● **PROBLEM TO WORK ON**: Scan the entries and copy each line where the word "that" is present.

*** Opening of SUPPLIED MATERIAL ***

-- ==== Sys2Proof/Laws/Cache.lean ====
section
/-! SUPPORT. The laws of the data cache over the coherent memory (20_memory.md R89): a hit's touch and
the dirty mark change no byte, a write changes the bytes it stores, and a response (victim write-back,
install) changes no byte; each keeps every block consistent with the image. -/

namespace Sys2Proof.Machine

/-! ## Blocks -/

theorem blkAt_setBlk (s : State) (h : 0 < s.cfg.ways) (set τ : Nat) (b : Block) :
    blkAt (setBlk set 0 b s) τ 0 = if τ = set then b else blkAt s τ 0 := by
  simp only [blkAt, setBlk, Sparse.get_put, Nat.add_zero]
  by_cases hτ : τ = set
  · simp [hτ]
  · have : ¬ τ * s.cfg.ways = set * s.cfg.ways := fun he => hτ (Nat.eq_of_mul_eq_mul_right h he)
    simp [hτ, this]

/-- States with the same configuration, blocks and image have the same coherent memory. -/
theorem coherentByte_congr {s t : State} (hc : t.cfg = s.cfg) (hb : t.blk = s.blk)
    (hi : t.img = s.img) (a : Nat) : coherentByte t a = coherentByte s a := by
  simp [coherentByte, isHit, blockOf, blkAt, hc, hb, hi]

theorem isHit_congr {s t : State} (hc : t.cfg = s.cfg) (hb : t.blk = s.blk) (a : Nat) :
    isHit t a = isHit s a := by
  simp [isHit, blockOf, blkAt, hc, hb]

theorem blockConsistent_congr {s t : State} (hc : t.cfg = s.cfg) (hb : t.blk = s.blk)
    (hi : t.img = s.img) (set : Nat) : blockConsistent t set = blockConsistent s set := by
  simp [blockConsistent, blkAt, hc, hb, hi]

theorem coherentLE_congr {s t : State} {a n : Nat}
    (h : ∀ j < n, coherentByte t (a + j) = coherentByte s (a + j)) :
    coherentLE t a n = coherentLE s a n := by
  induction n generalizing a with
  | zero => rfl
  | succ n ih =>
    have h0 := h 0 (by omega)
    have hs : coherentLE t (a + 1) n = coherentLE s (a + 1) n := by
      apply ih
      intro j hj
      have := h (j + 1) (by omega)
      rwa [show a + (j + 1) = a + 1 + j by omega] at this
    simp only [Nat.add_zero] at h0
    simp [coherentLE, h0, hs]

/-! ## Reads on a hit (R85, R89) -/

theorem isHit_eq {s : State} {a b : Nat} (h1 : setIndex s.cfg b = setIndex s.cfg a)
    (h2 : tagOf s.cfg b = tagOf s.cfg a) : isHit s b = isHit s a := by
  simp [isHit, blockOf, h1, h2]

/-- A hit reads the coherent value (R89). -/
theorem memRead_eq_coherentLE {s : State} (g : GeometryFacts s.cfg) {a n : Nat}
    (hn : n = 1 ∨ n = 2 ∨ n = 4 ∨ n = 8) (ha : a % n = 0) (hit : isHit s a = true) :
    memRead s a n = coherentLE s a n := by
  have key : ∀ j < n, coherentByte s (a + j) = (blockOf s a).data.read (offsetOf s.cfg a + j) := by
    intro j hj
    obtain ⟨h1, h2, h3⟩ := access_in_block g hn ha hj
    rw [coherentByte, isHit_eq h1 h2, hit, if_pos rfl, h3, blockOf, h1, ← blockOf]
  suffices H : ∀ (k : Nat) (i : Nat), i + k ≤ n →
      (blockOf s a).data.readLE (offsetOf s.cfg a + i) k = coherentLE s (a + i) k by
    have := H n 0 (by omega)
    rwa [Nat.add_zero, Nat.add_zero] at this
  intro k
  induction k with
  | zero => intros; rfl
  | succ k ih =>
    intro i hi
    have := ih (i + 1) (by omega)
    rw [show offsetOf s.cfg a + (i + 1) = offsetOf s.cfg a + i + 1 by omega,
      show a + (i + 1) = a + i + 1 by omega] at this
    rw [Memory.readLE, coherentLE, key i (by omega), this]

/-! ## The touch and the dirty mark -/

section Update

variable {s : State} {a : Nat} {f : Block → Block}

theorem blkAt_updateBlock (h : 0 < s.cfg.ways) (τ : Nat) :
    blkAt (updateBlock a f s) τ 0 = if τ = setIndex s.cfg a then f (blockOf s a) else blkAt s τ 0 :=
  blkAt_setBlk s h _ τ _

/-- A change of a block that keeps tag, valid bit and data changes no coherent byte. -/
theorem coherentByte_updateBlock (h : 0 < s.cfg.ways)
    (hf : ∀ b, (f b).tag = b.tag ∧ (f b).valid = b.valid ∧ (f b).data = b.data) (b : Nat) :
    coherentByte (updateBlock a f s) b = coherentByte s b := by
  have hcfg : (updateBlock a f s).cfg = s.cfg := rfl
  have himg : (updateBlock a f s).img = s.img := rfl
  simp only [coherentByte, isHit, blockOf, hcfg, himg, blkAt_updateBlock h]
  by_cases hb : setIndex s.cfg b = setIndex s.cfg a
  · simp [hb, hf]
  · simp [hb]

theorem isHit_updateBlock (h : 0 < s.cfg.ways)
    (hf : ∀ b, (f b).tag = b.tag ∧ (f b).valid = b.valid) (b : Nat) :
    isHit (updateBlock a f s) b = isHit s b := by
  have hcfg : (updateBlock a f s).cfg = s.cfg := rfl
  simp only [isHit, blockOf, hcfg, blkAt_updateBlock h]
  by_cases hb : setIndex s.cfg b = setIndex s.cfg a
  · simp [hb, hf]
  · simp [hb]

/-- A change of a block that keeps tag, valid bit and data, and makes nothing clean, keeps every block
consistent. -/
theorem blockConsistent_updateBlock (h : 0 < s.cfg.ways)
    (hf : ∀ b, (f b).tag = b.tag ∧ (f b).valid = b.valid)
    (hd : ∀ b, (f b).dirty = true ∨ ((f b).dirty = b.dirty ∧ (f b).data = b.data))
    (hs : ∀ set < numSets s.cfg, blockConsistent s set = true) :
    ∀ set < numSets s.cfg, blockConsistent (updateBlock a f s) set = true := by
  intro set hset
  have hcfg : (updateBlock a f s).cfg = s.cfg := rfl
  have himg : (updateBlock a f s).img = s.img := rfl
  have hold := hs set hset
  simp only [blockConsistent, hcfg, himg, blkAt_updateBlock h] at hold ⊢
  by_cases hb : set = setIndex s.cfg a
  · subst hb
    simp only [if_true, hf, blockOf] at *
    rcases hd (blkAt s (setIndex s.cfg a) 0) with h1 | ⟨h1, h2⟩
    · simp only [Bool.or_eq_true, Bool.and_eq_true] at hold ⊢
      rcases hold with h' | h'
      · exact .inl h'
      · exact .inr ⟨h'.1, .inl h1⟩
    · rw [h1, h2]; exact hold
  · simp only [if_neg hb]; exact hold

end Update

/-! ## Stores (R80, R86) -/

/-- The bytes a write on a hit changes, and no others (R86, R89). -/
theorem coherentByte_memWrite {s : State} (g : GeometryFacts s.cfg) {a n : Nat} (v : Word)
    (hn : n = 1 ∨ n = 2 ∨ n = 4 ∨ n = 8) (ha : a % n = 0) (hit : isHit s a = true) (b : Nat) :
    coherentByte (memWrite a n v s) b =
      if a ≤ b ∧ b < a + n then byteOf v (b - a) else coherentByte s b := by
  have hcfg : (memWrite a n v s).cfg = s.cfg := rfl
  have himg : (memWrite a n v s).img = s.img := rfl
  have hhit : isHit (memWrite a n v s) b = isHit s b := by
    apply isHit_updateBlock g.waysPos; intro; simp
  have hblk : blockOf (memWrite a n v s) b =
      if setIndex s.cfg b = setIndex s.cfg a then
        { blockOf s a with data := (blockOf s a).data.writeLE (offsetOf s.cfg a) n v }
      else blockOf s b := by
    rw [blockOf, hcfg]
    exact blkAt_updateBlock g.waysPos _
  simp only [coherentByte, hhit, hcfg, himg, hblk]
  by_cases hset : setIndex s.cfg b = setIndex s.cfg a
  · have hob : blockOf s b = blockOf s a := by simp [blockOf, hset]
    simp only [hset, if_true, hob, Memory.read_writeLE]
    by_cases htag : tagOf s.cfg b = tagOf s.cfg a
    · have hib : isHit s b = true := by rw [isHit_eq hset htag, hit]
      have hda := address_decompose s.cfg a
      have hdb := address_decompose s.cfg b
      rw [hset, htag] at hdb
      have h1 : (offsetOf s.cfg a ≤ offsetOf s.cfg b ∧ offsetOf s.cfg b < offsetOf s.cfg a + n)
          ↔ (a ≤ b ∧ b < a + n) := by omega
      have h2 : offsetOf s.cfg b - offsetOf s.cfg a = b - a := by omega
      simp only [hib, if_true, h1, h2, byteOf]
    · have hib : isHit s b = false := by
        simp only [isHit, blockOf, Bool.and_eq_true, beq_iff_eq] at hit
        simp only [isHit, blockOf, hset, hit.2, Bool.and_eq_false_iff, beq_eq_false_iff_ne]
        exact .inr (Ne.symm htag)
      have hnot : ¬ (a ≤ b ∧ b < a + n) := by
        rintro ⟨hl, hu⟩
        obtain ⟨j, rfl⟩ : ∃ j, b = a + j := ⟨b - a, by omega⟩
        exact htag (access_in_block g hn ha (by omega)).2.1
      simp [hib, hnot]
  · have hnot : ¬ (a ≤ b ∧ b < a + n) := by
      rintro ⟨hl, hu⟩
      obtain ⟨j, rfl⟩ : ∃ j, b = a + j := ⟨b - a, by omega⟩
      exact hset (access_in_block g hn ha (by omega)).1
    simp [hset, hnot]

/-! ## The response (R82, R83) -/

section Response

variable {s : State} {a : Nat}

/-- The image after the victim's write-back (R68, R82). -/
theorem writeBackVictim_img (b : Nat) : (writeBackVictim a s).img.read b =
    if ((blockOf s a).valid && (blockOf s a).dirty) = true
        ∧ blockBase s.cfg (setIndex s.cfg a) (blockOf s a).tag ≤ b
        ∧ b < blockBase s.cfg (setIndex s.cfg a) (blockOf s a).tag + s.cfg.blockBytes then
      (blockOf s a).data.read (b - blockBase s.cfg (setIndex s.cfg a) (blockOf s a).tag)
    else s.img.read b := by
  unfold writeBackVictim
  split
  · rename_i h
    simp only [h, true_and]
    simp only [countWriteback, imgWriteBlock, Memory.read_copy, Nat.zero_add]
  · rename_i h
    simp [h]

/-- The state after steps 1 and 2 of the response. -/
theorem blkAt_response (h : 0 < s.cfg.ways) (data : Memory) (τ : Nat) :
    blkAt (installBlock a data (writeBackVictim a s)) τ 0 =
      if τ = setIndex s.cfg a then
        { tag := tagOf s.cfg a, valid := true, dirty := false,
          lastAccess := (writeBackVictim a s).tick, data := data }
      else blkAt s τ 0 := by
  have hb : blkAt (writeBackVictim a s) τ 0 = blkAt s τ 0 := by simp [blkAt]
  unfold installBlock
  rw [blkAt_setBlk _ (by simpa using h), hb]
  simp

*** Close of SUPPLIED MATERIAL ***

● **FINISHED TASK**:
/-- A change of a block that keeps tag, valid bit and data changes no coherent byte. -/
/-- A change of a block that keeps tag, valid bit and data, and makes nothing clean, keeps every block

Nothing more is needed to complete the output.